● WHAT TO WORK ON: Could you reproduce the lines below from the one with "(s.coreAt t).res ≠ 5 ∧ (s.coreAt t).ras.length < 16) (by" through the one with "ras := List.replicate"? Keep both ends and add nothing.
┌─ GIVEN ENTRIES
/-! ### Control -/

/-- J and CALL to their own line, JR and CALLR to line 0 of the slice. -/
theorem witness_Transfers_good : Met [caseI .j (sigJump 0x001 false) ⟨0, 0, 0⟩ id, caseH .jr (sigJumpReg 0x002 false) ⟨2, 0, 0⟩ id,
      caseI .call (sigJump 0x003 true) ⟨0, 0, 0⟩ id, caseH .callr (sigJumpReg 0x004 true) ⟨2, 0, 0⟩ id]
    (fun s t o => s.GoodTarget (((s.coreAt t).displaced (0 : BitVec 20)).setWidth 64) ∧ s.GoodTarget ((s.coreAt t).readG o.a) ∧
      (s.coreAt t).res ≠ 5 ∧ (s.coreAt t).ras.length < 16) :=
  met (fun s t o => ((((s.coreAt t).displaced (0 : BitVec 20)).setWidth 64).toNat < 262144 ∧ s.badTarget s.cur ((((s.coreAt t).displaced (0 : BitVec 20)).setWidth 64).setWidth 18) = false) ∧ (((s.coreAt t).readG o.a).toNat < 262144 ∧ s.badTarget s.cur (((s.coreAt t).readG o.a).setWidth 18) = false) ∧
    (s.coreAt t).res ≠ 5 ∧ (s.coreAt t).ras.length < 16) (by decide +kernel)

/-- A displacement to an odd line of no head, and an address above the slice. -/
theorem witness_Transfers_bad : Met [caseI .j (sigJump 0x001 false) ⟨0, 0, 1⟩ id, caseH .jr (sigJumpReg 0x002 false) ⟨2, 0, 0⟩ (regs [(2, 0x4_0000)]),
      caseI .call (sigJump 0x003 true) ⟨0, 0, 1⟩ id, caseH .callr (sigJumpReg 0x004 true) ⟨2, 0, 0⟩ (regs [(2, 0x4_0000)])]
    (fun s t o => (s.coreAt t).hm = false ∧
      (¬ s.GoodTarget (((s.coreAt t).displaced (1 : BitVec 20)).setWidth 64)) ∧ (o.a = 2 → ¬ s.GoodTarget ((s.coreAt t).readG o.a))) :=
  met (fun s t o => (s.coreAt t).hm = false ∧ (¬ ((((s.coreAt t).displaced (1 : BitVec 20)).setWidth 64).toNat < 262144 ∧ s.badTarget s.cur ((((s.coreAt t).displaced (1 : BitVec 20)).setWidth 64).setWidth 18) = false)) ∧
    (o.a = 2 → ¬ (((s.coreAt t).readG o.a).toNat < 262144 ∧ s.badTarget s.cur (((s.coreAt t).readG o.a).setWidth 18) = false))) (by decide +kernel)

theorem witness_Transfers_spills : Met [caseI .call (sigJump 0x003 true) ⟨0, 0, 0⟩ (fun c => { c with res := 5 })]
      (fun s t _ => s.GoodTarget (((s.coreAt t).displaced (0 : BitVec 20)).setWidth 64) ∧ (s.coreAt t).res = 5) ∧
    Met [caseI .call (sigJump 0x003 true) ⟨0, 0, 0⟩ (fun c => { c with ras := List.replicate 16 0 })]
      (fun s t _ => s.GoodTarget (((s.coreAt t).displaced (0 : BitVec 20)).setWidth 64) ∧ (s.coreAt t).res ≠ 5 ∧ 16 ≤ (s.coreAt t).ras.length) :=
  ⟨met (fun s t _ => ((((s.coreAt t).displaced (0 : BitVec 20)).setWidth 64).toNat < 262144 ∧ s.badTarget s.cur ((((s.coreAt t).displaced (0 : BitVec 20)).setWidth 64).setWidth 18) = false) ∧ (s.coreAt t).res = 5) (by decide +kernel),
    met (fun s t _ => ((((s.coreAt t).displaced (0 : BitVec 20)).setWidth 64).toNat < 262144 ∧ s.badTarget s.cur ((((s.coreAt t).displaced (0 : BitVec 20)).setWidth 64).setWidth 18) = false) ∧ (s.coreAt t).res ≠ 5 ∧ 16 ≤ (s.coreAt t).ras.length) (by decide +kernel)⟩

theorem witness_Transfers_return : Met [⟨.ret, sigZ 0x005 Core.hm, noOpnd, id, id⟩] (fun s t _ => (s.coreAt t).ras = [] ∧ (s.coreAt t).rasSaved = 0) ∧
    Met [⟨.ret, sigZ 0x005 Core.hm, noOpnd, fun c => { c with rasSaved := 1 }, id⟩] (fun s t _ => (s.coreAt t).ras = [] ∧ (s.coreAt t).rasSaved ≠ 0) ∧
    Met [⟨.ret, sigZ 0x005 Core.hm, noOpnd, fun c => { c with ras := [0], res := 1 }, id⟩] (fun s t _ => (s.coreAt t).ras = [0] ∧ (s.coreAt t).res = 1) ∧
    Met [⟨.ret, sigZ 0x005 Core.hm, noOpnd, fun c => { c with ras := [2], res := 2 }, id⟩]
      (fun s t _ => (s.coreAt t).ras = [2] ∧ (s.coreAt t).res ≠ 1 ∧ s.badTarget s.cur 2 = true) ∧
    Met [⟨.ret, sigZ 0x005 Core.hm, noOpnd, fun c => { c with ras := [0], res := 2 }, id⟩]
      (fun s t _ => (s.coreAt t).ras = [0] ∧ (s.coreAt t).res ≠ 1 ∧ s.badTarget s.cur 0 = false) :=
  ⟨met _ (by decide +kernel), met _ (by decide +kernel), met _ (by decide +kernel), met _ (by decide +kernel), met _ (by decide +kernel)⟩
└─
┌─ GIVEN ENTRIES
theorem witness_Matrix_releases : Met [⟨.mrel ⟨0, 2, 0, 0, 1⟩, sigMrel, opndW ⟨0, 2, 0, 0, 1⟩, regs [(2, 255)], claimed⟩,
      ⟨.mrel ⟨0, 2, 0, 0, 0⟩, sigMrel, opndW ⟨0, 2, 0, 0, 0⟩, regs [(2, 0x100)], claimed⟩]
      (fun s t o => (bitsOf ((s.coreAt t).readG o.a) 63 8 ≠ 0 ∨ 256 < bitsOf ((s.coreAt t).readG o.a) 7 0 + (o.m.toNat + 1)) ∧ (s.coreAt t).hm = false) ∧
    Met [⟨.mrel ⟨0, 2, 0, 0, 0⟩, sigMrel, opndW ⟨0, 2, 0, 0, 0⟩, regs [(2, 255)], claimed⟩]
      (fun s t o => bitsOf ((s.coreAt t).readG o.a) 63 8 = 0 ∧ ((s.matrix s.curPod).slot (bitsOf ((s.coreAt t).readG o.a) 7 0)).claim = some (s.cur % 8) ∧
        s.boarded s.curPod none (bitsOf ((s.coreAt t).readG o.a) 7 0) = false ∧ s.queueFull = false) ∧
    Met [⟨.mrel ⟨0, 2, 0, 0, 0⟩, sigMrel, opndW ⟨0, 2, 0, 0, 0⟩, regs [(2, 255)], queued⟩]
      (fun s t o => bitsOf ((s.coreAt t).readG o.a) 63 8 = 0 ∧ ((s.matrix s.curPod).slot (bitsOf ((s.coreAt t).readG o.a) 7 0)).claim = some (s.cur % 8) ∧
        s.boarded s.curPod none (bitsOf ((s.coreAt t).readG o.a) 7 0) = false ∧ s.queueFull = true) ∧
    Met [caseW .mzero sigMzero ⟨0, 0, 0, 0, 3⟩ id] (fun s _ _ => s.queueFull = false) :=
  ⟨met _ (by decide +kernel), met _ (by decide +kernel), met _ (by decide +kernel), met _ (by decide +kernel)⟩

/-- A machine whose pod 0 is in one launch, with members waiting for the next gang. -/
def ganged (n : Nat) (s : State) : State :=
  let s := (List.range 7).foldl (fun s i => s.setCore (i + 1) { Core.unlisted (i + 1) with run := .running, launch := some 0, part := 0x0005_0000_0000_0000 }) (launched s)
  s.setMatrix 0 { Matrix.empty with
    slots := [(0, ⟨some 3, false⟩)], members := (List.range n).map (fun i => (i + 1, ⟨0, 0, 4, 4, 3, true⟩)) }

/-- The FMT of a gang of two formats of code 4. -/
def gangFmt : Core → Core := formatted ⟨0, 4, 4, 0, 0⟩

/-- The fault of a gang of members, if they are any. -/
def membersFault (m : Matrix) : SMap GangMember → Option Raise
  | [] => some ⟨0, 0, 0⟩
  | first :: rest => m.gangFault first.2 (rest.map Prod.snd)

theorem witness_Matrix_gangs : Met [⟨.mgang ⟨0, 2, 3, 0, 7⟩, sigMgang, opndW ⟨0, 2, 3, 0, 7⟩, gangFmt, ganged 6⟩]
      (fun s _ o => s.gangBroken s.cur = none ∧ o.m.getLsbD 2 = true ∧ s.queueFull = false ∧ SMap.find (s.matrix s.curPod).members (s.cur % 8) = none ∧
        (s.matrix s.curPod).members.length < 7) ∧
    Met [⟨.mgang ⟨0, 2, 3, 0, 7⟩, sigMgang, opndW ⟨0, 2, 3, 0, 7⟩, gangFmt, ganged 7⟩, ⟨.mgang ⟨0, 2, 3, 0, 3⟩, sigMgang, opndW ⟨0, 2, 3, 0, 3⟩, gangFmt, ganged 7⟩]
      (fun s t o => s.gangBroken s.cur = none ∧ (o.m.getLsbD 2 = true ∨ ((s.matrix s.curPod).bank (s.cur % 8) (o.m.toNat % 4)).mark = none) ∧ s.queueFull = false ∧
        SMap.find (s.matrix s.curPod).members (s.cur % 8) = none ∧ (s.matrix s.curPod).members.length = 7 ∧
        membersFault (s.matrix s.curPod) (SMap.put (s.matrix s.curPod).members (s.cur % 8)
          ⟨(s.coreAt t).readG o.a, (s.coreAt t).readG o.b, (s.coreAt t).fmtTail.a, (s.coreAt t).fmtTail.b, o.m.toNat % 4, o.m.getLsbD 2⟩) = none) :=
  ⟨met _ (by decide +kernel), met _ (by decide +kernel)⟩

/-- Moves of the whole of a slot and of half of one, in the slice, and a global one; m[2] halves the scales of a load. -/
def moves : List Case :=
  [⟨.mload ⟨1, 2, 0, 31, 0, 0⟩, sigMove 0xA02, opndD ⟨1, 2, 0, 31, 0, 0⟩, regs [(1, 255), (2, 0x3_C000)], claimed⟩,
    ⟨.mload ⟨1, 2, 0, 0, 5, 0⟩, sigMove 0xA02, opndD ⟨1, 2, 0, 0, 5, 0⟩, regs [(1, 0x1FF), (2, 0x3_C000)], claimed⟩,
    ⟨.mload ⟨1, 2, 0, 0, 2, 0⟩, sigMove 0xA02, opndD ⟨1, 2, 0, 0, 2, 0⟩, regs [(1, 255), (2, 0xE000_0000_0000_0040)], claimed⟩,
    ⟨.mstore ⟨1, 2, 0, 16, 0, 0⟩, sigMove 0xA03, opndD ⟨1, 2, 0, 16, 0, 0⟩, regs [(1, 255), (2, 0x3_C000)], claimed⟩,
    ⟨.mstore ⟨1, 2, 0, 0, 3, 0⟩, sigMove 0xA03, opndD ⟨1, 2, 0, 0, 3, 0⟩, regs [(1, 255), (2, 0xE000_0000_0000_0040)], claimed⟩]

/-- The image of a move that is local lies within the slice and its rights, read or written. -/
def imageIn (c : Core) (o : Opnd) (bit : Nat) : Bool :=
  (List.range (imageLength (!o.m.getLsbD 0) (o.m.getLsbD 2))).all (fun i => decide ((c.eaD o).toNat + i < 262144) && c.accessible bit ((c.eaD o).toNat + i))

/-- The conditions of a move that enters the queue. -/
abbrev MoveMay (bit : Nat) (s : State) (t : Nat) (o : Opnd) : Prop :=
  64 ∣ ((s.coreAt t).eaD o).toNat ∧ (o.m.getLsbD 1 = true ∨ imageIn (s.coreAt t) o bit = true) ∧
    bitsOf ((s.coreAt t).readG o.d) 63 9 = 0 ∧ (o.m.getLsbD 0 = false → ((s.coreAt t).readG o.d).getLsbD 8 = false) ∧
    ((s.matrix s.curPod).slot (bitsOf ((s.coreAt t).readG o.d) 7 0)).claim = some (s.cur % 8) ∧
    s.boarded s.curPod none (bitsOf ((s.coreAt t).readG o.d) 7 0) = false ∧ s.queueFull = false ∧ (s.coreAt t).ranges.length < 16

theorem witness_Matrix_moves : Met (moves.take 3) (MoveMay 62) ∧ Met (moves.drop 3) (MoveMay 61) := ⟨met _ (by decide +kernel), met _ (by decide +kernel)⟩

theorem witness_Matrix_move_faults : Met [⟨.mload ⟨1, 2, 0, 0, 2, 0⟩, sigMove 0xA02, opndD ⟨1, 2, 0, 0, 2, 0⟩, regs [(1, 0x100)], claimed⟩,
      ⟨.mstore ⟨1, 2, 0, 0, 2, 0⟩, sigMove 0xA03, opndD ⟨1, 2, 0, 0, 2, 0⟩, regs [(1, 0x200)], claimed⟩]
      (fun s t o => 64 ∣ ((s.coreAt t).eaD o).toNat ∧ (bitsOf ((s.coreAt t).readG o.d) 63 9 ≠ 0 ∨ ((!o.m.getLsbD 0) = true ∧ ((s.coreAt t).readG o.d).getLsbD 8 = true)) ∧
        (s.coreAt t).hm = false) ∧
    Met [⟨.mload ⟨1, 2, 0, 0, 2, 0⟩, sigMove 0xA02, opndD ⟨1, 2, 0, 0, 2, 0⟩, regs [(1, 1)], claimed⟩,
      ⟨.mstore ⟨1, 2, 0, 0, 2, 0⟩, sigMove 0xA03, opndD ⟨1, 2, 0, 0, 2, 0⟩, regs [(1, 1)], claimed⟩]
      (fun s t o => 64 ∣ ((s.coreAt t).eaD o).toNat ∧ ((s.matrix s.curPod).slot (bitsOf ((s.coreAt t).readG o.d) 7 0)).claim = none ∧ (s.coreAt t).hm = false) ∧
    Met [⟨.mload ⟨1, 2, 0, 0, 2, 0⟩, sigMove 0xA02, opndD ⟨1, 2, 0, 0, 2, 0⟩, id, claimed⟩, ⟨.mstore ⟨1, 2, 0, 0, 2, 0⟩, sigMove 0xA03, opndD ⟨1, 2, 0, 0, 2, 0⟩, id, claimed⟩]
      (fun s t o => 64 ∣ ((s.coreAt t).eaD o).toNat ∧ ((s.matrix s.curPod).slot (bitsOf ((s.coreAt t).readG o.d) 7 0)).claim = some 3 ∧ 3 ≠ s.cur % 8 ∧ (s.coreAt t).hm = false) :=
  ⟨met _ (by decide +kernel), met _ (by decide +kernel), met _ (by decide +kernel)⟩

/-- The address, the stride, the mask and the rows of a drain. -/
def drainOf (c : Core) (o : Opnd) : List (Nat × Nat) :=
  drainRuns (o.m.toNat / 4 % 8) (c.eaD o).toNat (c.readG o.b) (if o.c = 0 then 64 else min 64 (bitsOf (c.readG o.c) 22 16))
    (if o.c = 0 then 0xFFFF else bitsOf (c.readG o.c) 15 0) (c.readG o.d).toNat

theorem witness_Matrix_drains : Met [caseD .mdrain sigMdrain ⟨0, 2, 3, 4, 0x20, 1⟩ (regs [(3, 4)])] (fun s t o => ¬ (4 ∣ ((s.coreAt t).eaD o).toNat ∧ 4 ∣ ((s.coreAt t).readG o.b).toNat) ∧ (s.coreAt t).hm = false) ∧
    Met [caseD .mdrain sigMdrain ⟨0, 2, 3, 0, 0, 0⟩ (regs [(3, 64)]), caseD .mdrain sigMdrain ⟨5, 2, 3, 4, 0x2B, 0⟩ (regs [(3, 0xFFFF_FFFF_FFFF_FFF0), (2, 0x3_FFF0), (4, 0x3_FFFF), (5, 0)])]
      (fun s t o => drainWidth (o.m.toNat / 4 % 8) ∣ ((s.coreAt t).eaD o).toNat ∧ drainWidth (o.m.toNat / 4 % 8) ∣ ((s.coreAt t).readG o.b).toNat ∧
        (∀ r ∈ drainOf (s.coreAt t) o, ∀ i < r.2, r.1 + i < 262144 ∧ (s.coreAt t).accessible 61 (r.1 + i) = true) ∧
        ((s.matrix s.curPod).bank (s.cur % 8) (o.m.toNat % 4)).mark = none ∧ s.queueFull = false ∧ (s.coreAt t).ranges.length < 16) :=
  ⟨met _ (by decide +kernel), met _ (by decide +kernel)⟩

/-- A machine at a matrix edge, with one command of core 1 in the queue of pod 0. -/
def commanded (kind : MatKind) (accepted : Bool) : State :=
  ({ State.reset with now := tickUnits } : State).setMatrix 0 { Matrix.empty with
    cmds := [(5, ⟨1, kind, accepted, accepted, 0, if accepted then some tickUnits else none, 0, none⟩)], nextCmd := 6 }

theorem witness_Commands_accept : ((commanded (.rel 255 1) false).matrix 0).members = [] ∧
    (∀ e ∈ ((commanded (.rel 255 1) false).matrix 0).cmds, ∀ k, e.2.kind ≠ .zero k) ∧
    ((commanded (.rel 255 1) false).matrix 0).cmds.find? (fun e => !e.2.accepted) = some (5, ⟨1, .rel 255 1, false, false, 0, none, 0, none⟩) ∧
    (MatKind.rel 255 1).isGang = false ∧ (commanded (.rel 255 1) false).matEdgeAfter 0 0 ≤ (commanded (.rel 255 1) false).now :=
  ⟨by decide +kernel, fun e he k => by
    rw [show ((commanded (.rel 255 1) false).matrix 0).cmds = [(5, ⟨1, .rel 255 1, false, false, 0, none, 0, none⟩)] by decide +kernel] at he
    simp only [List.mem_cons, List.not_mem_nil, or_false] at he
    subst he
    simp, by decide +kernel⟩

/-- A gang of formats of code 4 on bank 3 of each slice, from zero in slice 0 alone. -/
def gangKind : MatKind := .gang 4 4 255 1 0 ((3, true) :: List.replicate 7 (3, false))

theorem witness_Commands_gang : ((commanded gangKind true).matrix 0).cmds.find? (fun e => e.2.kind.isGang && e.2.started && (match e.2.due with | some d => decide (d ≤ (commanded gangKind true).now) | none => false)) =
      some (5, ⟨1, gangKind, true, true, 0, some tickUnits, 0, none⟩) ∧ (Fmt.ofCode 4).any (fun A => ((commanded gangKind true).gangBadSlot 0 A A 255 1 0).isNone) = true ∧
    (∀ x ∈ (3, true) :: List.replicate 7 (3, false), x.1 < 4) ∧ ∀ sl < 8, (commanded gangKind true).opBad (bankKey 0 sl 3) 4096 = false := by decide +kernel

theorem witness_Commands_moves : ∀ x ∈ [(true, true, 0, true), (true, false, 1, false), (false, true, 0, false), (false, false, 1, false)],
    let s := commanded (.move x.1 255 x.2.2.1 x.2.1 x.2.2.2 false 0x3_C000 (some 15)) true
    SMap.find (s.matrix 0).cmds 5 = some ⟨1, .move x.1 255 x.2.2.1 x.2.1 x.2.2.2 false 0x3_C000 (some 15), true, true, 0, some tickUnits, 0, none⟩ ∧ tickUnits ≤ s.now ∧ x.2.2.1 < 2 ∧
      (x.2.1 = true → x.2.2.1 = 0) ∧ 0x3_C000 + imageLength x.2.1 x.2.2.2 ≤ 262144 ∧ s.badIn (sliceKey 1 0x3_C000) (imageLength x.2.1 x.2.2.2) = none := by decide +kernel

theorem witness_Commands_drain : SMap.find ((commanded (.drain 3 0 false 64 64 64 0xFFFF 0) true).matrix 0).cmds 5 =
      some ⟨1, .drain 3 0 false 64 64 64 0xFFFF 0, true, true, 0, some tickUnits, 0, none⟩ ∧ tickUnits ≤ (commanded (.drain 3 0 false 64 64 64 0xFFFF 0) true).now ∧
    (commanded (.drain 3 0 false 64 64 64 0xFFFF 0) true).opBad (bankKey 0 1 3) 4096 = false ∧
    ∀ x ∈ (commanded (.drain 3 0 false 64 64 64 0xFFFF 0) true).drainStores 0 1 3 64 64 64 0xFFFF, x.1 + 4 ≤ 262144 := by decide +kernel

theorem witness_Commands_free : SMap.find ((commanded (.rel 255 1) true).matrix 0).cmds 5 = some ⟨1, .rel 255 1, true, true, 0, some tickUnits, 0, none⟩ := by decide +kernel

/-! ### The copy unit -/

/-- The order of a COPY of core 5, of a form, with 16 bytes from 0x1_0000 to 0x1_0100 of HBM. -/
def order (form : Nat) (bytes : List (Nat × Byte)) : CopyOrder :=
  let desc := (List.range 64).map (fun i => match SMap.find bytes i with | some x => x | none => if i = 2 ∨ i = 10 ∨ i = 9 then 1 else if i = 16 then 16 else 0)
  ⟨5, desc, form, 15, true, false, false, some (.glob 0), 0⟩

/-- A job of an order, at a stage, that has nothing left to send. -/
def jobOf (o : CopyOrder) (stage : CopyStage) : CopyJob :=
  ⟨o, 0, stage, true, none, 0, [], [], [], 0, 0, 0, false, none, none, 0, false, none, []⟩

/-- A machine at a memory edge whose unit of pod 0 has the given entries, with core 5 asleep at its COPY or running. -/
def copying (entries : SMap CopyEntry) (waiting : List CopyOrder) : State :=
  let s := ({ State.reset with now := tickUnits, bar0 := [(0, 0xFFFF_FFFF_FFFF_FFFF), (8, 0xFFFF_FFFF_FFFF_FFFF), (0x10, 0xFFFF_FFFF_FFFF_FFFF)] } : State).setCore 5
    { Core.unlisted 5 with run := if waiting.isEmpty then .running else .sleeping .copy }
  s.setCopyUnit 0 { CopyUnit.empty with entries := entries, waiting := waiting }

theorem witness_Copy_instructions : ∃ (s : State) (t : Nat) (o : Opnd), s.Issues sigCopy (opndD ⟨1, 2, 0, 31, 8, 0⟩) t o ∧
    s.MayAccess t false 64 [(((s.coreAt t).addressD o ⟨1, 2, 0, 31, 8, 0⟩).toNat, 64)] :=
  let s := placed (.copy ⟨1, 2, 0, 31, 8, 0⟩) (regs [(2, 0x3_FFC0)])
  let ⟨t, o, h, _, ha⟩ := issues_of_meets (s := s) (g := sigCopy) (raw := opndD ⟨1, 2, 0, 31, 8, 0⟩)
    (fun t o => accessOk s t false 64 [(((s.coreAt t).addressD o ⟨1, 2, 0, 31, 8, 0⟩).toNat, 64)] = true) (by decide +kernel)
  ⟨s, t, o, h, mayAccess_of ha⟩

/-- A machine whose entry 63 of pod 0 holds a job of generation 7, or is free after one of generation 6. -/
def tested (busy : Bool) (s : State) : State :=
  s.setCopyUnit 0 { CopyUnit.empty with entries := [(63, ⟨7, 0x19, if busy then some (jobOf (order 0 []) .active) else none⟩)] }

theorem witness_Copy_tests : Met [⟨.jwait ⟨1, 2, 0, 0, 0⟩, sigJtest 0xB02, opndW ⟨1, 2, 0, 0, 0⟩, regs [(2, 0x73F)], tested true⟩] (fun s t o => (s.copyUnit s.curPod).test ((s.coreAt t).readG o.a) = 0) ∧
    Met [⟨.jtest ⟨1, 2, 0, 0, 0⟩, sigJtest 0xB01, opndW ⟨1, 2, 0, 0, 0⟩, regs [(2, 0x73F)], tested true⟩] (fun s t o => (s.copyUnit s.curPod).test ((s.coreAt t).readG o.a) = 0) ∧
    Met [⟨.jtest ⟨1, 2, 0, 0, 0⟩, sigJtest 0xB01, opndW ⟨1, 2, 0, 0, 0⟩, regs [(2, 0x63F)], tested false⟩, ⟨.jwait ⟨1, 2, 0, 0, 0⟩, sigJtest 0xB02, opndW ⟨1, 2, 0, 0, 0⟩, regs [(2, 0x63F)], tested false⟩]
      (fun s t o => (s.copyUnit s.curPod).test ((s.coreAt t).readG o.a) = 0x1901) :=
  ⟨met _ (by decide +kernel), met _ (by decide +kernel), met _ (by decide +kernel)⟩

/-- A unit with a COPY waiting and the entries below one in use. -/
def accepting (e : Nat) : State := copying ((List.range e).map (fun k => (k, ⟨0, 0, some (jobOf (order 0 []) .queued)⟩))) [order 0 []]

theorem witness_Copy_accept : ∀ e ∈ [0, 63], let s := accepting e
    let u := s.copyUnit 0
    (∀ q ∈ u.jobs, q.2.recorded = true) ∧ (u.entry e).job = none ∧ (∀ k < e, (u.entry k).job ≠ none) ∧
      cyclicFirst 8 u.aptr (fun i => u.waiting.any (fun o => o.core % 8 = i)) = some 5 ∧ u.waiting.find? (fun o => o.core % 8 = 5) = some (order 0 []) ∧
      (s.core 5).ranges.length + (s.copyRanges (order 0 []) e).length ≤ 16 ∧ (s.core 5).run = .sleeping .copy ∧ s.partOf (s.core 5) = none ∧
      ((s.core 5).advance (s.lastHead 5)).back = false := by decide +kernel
└─
● FINISHED EXERCISE:
    (s.coreAt t).res ≠ 5 ∧ (s.coreAt t).ras.length < 16) (by decide +kernel)

/-- A displacement to an odd line of no head, and an address above the slice. -/
theorem witness_Transfers_bad : Met [caseI .j (sigJump 0x001 false) ⟨0, 0, 1⟩ id, caseH .jr (sigJumpReg 0x002 false) ⟨2, 0, 0⟩ (regs [(2, 0x4_0000)]),
      caseI .call (sigJump 0x003 true) ⟨0, 0, 1⟩ id, caseH .callr (sigJumpReg 0x004 true) ⟨2, 0, 0⟩ (regs [(2, 0x4_0000)])]
    (fun s t o => (s.coreAt t).hm = false ∧
      (¬ s.GoodTarget (((s.coreAt t).displaced (1 : BitVec 20)).setWidth 64)) ∧ (o.a = 2 → ¬ s.GoodTarget ((s.coreAt t).readG o.a))) :=
  met (fun s t o => (s.coreAt t).hm = false ∧ (¬ ((((s.coreAt t).displaced (1 : BitVec 20)).setWidth 64).toNat < 262144 ∧ s.badTarget s.cur ((((s.coreAt t).displaced (1 : BitVec 20)).setWidth 64).setWidth 18) = false)) ∧
    (o.a = 2 → ¬ (((s.coreAt t).readG o.a).toNat < 262144 ∧ s.badTarget s.cur (((s.coreAt t).readG o.a).setWidth 18) = false))) (by decide +kernel)

theorem witness_Transfers_spills : Met [caseI .call (sigJump 0x003 true) ⟨0, 0, 0⟩ (fun c => { c with res := 5 })]
      (fun s t _ => s.GoodTarget (((s.coreAt t).displaced (0 : BitVec 20)).setWidth 64) ∧ (s.coreAt t).res = 5) ∧
    Met [caseI .call (sigJump 0x003 true) ⟨0, 0, 0⟩ (fun c => { c with ras := List.replicate 16 0 })]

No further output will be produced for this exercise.